Try it - From the records below, transcribe exactly the lines that begin at the line with "len : Len := .l64" and end at the line with "dst : BitVec 8 := 0", both included.

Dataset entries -
• • •

-- ==== Sys2Proof/Syntax.lean ====
section
/-!
DEFINITION. Sys2Proof/Syntax.lean: the instructions of Ovgon and the steps of its engines, one constructor for each
row of the opcode table.

An encoded instruction carries the fields of R43 and R44 as `Enc`.  A row of the table without an opcode is a step
that an engine, the host or a peer makes; its arguments stand in the state (State.args, State.data).
-/

namespace Sys2Proof

/-- The length of an instruction (R43, field LEN; the value 11 is no instruction). -/
inductive Len where
  | l64 | l96 | l128
  deriving DecidableEq, Repr

/-- The fields of an instruction but its opcode (R43, R44).  A field the length does not have holds 0. -/
structure Enc where
  /-- LEN -/
  len : Len := .l64
  /-- VER -/
  ver : BitVec 2 := 0
  /-- FN -/
  fn : BitVec 6 := 0
  /-- STALL -/
  stall : BitVec 4 := 0
  /-- YLD -/
  yld : Bool := false
  /-- DLT -/
  dlt : BitVec 2 := 0
  /-- NWB -/
  nwb : Bool := false
  /-- DST -/
  dst : BitVec 8 := 0
  /-- SL0 -/
  sl0 : Bool := false
  /-- SRC0 -/
  src0 : BitVec 8 := 0
  /-- SL1 -/
  sl1 : Bool := false
  /-- SRC1 -/
  src1 : BitVec 8 := 0
  /-- PRD -/
  prd : BitVec 5 := 31
  /-- PNEG -/
  pneg : Bool := false
  /-- MOD -/
  mod : BitVec 6 := 0
  /-- SL2 -/
  sl2 : Bool := false
  /-- SRC2 -/
  src2 : BitVec 8 := 0
  /-- EXT23; IMM16 is its bits [22:7] -/
  ext : BitVec 23 := 0
  /-- IMM32 -/
  imm32 : BitVec 32 := 0
  deriving DecidableEq, Repr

• • •

Solution -
  len : Len := .l64
  /-- VER -/
  ver : BitVec 2 := 0
  /-- FN -/
  fn : BitVec 6 := 0
  /-- STALL -/
  stall : BitVec 4 := 0
  /-- YLD -/
  yld : Bool := false
  /-- DLT -/
  dlt : BitVec 2 := 0
  /-- NWB -/
  nwb : Bool := false
  /-- DST -/
  dst : BitVec 8 := 0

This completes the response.